## Task instructions:
Your answer must hold only the lines below from the line containing "def Dec.names (x" through the line containing "if (s.dec d", each reproduced exactly.

━━━━━ Excerpted records

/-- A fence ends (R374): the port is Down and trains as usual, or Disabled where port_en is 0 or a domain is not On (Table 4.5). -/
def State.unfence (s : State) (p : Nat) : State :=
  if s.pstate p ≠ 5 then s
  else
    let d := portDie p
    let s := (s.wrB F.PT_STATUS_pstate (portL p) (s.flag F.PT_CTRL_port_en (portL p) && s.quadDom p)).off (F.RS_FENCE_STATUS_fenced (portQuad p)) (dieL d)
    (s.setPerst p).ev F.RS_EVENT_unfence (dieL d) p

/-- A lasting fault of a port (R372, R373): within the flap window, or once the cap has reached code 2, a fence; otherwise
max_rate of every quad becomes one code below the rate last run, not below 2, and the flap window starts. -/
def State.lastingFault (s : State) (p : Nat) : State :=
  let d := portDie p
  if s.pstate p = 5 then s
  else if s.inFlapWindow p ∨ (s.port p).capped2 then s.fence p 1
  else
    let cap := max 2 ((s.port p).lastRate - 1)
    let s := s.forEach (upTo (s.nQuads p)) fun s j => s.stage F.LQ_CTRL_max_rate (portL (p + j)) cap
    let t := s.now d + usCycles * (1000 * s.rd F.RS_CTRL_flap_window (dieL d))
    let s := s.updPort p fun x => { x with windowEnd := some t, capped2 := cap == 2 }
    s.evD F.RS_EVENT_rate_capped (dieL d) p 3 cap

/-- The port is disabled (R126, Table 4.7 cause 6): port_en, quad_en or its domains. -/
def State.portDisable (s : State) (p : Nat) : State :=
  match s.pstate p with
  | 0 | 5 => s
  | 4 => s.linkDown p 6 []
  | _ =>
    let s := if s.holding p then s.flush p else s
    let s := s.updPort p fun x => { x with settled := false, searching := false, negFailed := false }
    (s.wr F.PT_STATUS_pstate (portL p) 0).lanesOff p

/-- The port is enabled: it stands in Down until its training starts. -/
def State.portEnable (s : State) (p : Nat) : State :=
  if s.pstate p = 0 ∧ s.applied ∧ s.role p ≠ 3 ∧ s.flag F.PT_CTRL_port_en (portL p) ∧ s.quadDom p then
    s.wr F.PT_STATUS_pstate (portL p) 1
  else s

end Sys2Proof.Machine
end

━━━━━━━━━━
━━━━━ Excerpted records

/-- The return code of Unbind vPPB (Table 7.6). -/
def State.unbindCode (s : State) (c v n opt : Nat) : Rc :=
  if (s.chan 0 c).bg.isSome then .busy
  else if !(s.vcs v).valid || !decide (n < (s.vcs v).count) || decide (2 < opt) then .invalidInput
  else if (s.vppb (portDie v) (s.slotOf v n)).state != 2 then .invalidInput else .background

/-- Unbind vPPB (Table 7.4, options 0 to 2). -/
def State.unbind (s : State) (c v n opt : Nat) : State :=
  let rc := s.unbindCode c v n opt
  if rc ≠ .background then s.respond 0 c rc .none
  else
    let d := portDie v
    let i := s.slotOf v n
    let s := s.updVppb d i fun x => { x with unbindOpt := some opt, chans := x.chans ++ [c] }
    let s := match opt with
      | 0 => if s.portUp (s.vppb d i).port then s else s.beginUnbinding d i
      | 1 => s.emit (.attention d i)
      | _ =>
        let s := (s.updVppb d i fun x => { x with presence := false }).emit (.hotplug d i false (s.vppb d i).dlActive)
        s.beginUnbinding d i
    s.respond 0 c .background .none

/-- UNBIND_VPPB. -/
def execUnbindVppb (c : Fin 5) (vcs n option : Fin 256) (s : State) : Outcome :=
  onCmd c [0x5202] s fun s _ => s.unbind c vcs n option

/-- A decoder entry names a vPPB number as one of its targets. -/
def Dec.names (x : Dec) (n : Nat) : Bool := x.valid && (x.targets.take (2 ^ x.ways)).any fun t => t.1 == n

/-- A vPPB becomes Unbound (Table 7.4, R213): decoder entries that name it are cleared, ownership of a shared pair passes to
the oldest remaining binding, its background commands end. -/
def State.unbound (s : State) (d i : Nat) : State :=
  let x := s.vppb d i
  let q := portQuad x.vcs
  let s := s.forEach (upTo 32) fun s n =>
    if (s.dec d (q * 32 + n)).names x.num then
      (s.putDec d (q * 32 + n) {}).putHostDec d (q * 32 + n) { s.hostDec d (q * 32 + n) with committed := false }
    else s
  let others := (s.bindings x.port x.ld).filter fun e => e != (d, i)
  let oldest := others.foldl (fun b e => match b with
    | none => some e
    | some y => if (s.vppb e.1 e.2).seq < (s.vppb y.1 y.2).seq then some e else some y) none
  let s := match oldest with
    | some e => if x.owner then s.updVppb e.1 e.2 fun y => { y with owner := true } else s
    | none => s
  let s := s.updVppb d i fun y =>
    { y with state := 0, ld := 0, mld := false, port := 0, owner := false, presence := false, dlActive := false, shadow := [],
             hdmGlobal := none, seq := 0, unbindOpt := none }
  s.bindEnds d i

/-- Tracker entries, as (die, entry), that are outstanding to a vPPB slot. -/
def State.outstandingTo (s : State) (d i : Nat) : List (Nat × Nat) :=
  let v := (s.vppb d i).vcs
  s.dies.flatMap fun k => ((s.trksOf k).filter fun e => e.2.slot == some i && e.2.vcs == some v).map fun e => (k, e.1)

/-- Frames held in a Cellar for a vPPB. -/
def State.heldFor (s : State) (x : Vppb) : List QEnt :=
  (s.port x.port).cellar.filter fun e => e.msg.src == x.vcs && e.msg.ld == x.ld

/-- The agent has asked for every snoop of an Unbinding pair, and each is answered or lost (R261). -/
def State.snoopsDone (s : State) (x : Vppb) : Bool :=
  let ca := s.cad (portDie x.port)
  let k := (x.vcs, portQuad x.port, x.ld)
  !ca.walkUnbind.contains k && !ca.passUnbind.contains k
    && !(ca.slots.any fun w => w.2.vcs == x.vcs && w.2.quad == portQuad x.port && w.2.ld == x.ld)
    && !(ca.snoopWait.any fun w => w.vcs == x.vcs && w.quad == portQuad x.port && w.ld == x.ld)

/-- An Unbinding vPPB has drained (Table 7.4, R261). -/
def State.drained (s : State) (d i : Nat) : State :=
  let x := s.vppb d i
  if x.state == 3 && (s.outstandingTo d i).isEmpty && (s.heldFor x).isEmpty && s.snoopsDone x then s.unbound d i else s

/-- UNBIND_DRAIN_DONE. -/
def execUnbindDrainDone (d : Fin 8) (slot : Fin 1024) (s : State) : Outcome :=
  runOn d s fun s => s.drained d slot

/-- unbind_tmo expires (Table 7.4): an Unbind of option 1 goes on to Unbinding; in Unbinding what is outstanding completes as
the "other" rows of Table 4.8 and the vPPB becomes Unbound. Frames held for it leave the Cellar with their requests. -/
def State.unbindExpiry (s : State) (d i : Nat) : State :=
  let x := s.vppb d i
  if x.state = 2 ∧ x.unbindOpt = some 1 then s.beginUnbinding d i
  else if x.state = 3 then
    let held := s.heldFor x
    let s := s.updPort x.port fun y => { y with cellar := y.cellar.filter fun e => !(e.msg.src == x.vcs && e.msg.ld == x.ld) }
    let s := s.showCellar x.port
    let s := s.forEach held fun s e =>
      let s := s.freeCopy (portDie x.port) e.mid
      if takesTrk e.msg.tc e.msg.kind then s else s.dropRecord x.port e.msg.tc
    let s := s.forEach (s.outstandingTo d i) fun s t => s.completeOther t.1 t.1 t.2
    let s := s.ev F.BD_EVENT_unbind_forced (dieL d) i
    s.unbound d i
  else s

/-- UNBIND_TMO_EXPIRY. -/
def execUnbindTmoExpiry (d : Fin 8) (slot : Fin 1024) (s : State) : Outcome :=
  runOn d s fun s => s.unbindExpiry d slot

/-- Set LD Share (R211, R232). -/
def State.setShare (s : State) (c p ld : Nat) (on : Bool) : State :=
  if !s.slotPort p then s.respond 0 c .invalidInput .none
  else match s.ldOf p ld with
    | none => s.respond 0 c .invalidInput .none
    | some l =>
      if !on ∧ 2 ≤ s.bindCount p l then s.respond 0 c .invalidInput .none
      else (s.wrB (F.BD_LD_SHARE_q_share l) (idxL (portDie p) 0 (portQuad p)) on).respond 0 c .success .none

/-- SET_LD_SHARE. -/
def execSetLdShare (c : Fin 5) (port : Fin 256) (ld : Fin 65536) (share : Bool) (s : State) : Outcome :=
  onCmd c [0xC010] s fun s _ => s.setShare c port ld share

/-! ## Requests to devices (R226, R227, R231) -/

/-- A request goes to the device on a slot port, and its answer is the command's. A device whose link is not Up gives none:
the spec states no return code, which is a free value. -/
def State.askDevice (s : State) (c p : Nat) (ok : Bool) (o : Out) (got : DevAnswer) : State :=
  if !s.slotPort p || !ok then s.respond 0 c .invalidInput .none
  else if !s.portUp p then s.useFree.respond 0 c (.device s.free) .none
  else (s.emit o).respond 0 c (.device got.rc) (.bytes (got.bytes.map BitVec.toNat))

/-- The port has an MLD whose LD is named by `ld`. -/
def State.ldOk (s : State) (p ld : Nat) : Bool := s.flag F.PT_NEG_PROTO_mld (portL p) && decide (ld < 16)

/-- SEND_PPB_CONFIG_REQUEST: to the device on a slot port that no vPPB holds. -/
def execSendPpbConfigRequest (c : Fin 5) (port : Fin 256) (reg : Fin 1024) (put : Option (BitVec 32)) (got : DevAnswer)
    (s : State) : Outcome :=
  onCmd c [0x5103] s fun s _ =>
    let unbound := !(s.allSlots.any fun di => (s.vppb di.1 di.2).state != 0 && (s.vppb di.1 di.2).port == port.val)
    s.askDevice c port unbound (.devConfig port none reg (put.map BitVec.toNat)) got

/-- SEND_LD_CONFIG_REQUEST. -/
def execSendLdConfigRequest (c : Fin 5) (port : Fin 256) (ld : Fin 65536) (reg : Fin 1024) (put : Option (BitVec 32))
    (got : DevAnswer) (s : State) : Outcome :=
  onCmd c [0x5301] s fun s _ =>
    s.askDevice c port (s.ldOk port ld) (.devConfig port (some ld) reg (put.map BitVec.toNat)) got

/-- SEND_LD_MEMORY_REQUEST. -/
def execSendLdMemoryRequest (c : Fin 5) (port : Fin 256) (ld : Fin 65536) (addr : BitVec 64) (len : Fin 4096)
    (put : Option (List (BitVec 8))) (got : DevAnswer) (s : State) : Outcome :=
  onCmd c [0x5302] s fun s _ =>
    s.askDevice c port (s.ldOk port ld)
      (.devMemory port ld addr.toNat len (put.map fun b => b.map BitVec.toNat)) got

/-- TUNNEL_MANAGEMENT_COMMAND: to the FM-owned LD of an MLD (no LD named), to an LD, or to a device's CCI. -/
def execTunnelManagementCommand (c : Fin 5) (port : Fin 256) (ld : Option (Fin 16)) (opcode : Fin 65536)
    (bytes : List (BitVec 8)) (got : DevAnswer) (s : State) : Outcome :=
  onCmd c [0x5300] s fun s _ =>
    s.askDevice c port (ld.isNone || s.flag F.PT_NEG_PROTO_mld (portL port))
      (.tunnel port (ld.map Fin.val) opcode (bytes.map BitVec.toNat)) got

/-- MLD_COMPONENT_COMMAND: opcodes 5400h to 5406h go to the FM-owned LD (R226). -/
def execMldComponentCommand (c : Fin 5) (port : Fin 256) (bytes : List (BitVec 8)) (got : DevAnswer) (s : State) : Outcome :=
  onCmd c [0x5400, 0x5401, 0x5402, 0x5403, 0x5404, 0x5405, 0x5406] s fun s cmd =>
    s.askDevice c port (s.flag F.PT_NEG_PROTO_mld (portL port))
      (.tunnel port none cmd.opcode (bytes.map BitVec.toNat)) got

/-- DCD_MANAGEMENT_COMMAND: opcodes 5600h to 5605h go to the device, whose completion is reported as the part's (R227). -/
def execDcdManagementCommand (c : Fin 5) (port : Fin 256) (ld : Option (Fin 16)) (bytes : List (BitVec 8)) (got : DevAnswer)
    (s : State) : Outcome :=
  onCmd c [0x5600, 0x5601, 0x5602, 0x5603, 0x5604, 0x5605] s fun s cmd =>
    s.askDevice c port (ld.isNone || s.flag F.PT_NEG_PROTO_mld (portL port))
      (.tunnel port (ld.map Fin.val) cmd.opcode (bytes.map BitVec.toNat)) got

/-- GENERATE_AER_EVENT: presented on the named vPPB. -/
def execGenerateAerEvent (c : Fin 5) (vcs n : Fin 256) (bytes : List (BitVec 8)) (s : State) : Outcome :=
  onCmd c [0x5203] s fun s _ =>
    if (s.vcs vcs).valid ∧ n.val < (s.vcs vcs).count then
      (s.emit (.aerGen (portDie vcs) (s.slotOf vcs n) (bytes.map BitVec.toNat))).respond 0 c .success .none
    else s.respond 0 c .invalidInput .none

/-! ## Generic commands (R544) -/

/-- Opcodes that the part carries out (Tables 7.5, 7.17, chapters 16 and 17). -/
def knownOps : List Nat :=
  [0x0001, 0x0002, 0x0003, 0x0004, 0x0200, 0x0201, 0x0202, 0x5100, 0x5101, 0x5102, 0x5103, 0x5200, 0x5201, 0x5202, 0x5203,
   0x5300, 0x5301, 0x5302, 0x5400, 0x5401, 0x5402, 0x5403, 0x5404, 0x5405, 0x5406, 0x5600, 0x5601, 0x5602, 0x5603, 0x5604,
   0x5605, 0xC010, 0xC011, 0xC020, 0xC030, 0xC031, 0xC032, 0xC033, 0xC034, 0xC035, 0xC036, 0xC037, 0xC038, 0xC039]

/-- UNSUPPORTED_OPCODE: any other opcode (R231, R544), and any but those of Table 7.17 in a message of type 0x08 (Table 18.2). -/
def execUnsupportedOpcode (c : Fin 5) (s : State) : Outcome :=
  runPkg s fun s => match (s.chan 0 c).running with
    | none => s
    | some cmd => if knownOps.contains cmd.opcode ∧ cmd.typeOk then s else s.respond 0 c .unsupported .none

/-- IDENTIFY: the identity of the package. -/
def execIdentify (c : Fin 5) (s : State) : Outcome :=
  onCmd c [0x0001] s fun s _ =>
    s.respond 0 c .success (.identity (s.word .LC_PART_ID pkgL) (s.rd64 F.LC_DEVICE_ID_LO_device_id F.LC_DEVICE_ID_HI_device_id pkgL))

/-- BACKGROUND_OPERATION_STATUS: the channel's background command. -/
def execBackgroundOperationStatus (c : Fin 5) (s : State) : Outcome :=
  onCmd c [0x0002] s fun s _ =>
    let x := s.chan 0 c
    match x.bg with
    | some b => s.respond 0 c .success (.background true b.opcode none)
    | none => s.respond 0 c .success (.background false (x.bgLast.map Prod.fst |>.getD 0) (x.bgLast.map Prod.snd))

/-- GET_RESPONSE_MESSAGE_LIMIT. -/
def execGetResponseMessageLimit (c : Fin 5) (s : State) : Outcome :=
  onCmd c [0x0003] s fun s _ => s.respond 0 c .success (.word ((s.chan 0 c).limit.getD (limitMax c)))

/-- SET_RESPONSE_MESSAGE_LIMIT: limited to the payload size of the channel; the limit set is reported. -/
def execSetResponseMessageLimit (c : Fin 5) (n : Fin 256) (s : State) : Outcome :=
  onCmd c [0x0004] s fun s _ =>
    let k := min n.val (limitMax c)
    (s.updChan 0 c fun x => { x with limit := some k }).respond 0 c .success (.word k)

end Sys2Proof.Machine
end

━━━━━━━━━━

## Response to the task:
def Dec.names (x : Dec) (n : Nat) : Bool := x.valid && (x.targets.take (2 ^ x.ways)).any fun t => t.1 == n

/-- A vPPB becomes Unbound (Table 7.4, R213): decoder entries that name it are cleared, ownership of a shared pair passes to
the oldest remaining binding, its background commands end. -/
def State.unbound (s : State) (d i : Nat) : State :=
  let x := s.vppb d i
  let q := portQuad x.vcs
  let s := s.forEach (upTo 32) fun s n =>
    if (s.dec d (q * 32 + n)).names x.num then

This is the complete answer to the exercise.